■ **ABOUT THIS EXERCISE**
Repeat, line for line, the entries below from the first line to the line containing "def protActive (b", counting both ends.

[Stored items from a collection]
*** Block opens ***
/-- The protecting member that a bank gives a working member; 0 where it has none or is no group. -/
def protPartner (b : Bank) (w : Nat) : Nat :=
  if adLevel w == 3 then
    (if bit (protCtl b w) 31 then portAddr (bankRd b (keyAt O.PROTECTION_PORT (adPort w))) else 0)
  else if provisioned b w then bankRd b (keyCtx O.SNCP_PROTECTING w) else 0

/-- Whether a selector or group is active: its protecting member exists (R257). -/
def protActive (b : Bank) (w : Nat) : Bool :=
  let p := protPartner b w
  p != 0 && (adLevel w == 3 || provisioned b p)

/-- The groups and selectors of a bank, working members in ascending order of address. -/
def protAll (b : Bank) : List Nat :=
  (b.numbers.map (·.1)).filter (fun a => protPartner b a != 0)
    ++ ((List.range 64).map portAddr).filter (fun a => protPartner b a != 0)

def Dev.protOf (d : Dev) (w : Nat) : Prot := smLook {} d.prot w
def Dev.onProt (d : Dev) (w : Nat) (f : Prot → Prot) : Dev := { d with prot := smPut {} d.prot w (f (smLook {} d.prot w)) }

/-! ## Triggers (R258, R261) -/

/-- The present triggers of a port or context, its ancestors' apart (Table PS-2). -/
def Dev.triggersNow (d : Dev) (a : Nat) : Nat :=
  let act := d.rd (keyCtx O.ACTION_STATUS a)
  let slow := 16 * ofBit (bit act 6) + 32 * ofBit (bit act 7)
  if adLevel a == 3 then
    let p := adPort a
    ofBit (d.portLos p) + 2 * ofBit (d.portOof p || (isOtu (d.portTy p) && d.clientOof p))
      + 4 * ofBit (d.secRx p).msAis.1 + slow
  else 8 * ofBit (d.flag (keyCtx O.PTR_STATUS a) 23) + slow

/-- The latch of a frame boundary. -/
def Dev.latchTriggers (d : Dev) : Dev :=
  if !d.runs gProtection then d
  else { d with latched := ((d.contexts ++ (portsOn d.active).map portAddr).map (fun a => (a, d.triggersNow a))).filter (·.2 != 0) }

/-- A member's latched triggers: its own and its ancestors'. -/
def Dev.memberTriggers (d : Dev) (a : Nat) : Nat :=
  let own := smLook 0 d.latched a
  let port := smLook 0 d.latched (portAddr (d.ctxPort a))
  if adLevel a == 3 then own
  else if adLevel a == 2 then own ||| port
  else own ||| port ||| smLook 0 d.latched (parentOf d.active a)

/-! ## Requests (R259, R263, Table PS-3) -/

/-- A member's SF and SD requests and hold-off timer after a latch; `true` marks the SD class. -/
def memberStep2 (holdOff trig : Nat) (sf sd : Bool) (hold : Option (Bool × Bool)) : Bool × Bool × Option (Bool × Bool) :=
  let setSf := trig &&& 0x1F != 0
  let setSd := bit trig 5
  let sf2 := setSf && (sf || holdOff == 0 || hold == some (false, true))
  let sd2 := setSd && (sd || holdOff == 0 || hold == some (true, true))
  let h := match hold with
    | some (c, false) => some (c, false)
    | _ => if setSf && !sf2 then some (false, false) else if setSd && !sd2 then some (true, false) else none
  (sf2, sd2, h)

/-- What a selector or group weighs at a visit. -/
structure Weigh where
  wSf : Bool
  wSd : Bool
  pSf : Bool
  pSd : Bool
  cmd : Nat
  wtr : Bool
  exer : Bool
  dnr : Bool
  revertive : Bool
  sel : Bool
deriving DecidableEq, Repr

/-- The REQUEST of an external command. -/
def commandRank (c : Nat) : Nat :=
  if c == 2 then 9 else if c == 3 || c == 4 then 8 else if c == 5 || c == 6 then 5 else if c == 7 then 3 else 0

/-- The highest request and the member it selects (`true` is protection). -/
def topRequest (x : Weigh) : Nat × Bool :=
  if x.cmd == 2 || x.pSf then (9, false)
  else if x.cmd == 3 then (8, true)
  else if x.cmd == 4 then (8, false)
  else if x.wSf then (7, true)
  else if x.wSd || x.pSd then (6, x.wSd && !x.pSd)
  else if x.cmd == 5 then (5, true)
  else if x.cmd == 6 then (5, false)
  else if x.wtr then (4, true)
  else if x.exer then (3, x.sel)
  else if x.dnr then (1, true)
  else (0, x.sel && !x.revertive)

/-- The command that waits for this visit acts (R264): the device's items, the refusal. -/
def takeCommand (p : Prot) (rank : Nat) : Prot × Bool :=
  match p.next with
  | none => (p, false)
  | some 1 => ({ p with next := none, cmd := 0, wtr := none, exer := false }, false)
  | some c =>
    if commandRank c < rank then ({ p with next := none }, true)
    else if c == 7 then ({ p with next := none, exer := true }, false)
    else if 2 ≤ c && c ≤ 6 then ({ p with next := none, cmd := c }, false)
    else ({ p with next := none }, false)

/-- What a visit decides: the requests, the timers, the command, the highest request and the local selection. -/
structure Decision where
  p    : Prot
  x    : Weigh
  rank : Nat
  sel  : Bool
  refused : Bool
deriving DecidableEq, Repr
*** Block closes ***
■ **SOLUTION BELOW**
/-- The protecting member that a bank gives a working member; 0 where it has none or is no group. -/
def protPartner (b : Bank) (w : Nat) : Nat :=
  if adLevel w == 3 then
    (if bit (protCtl b w) 31 then portAddr (bankRd b (keyAt O.PROTECTION_PORT (adPort w))) else 0)
  else if provisioned b w then bankRd b (keyCtx O.SNCP_PROTECTING w) else 0

/-- Whether a selector or group is active: its protecting member exists (R257). -/
def protActive (b : Bank) (w : Nat) : Bool :=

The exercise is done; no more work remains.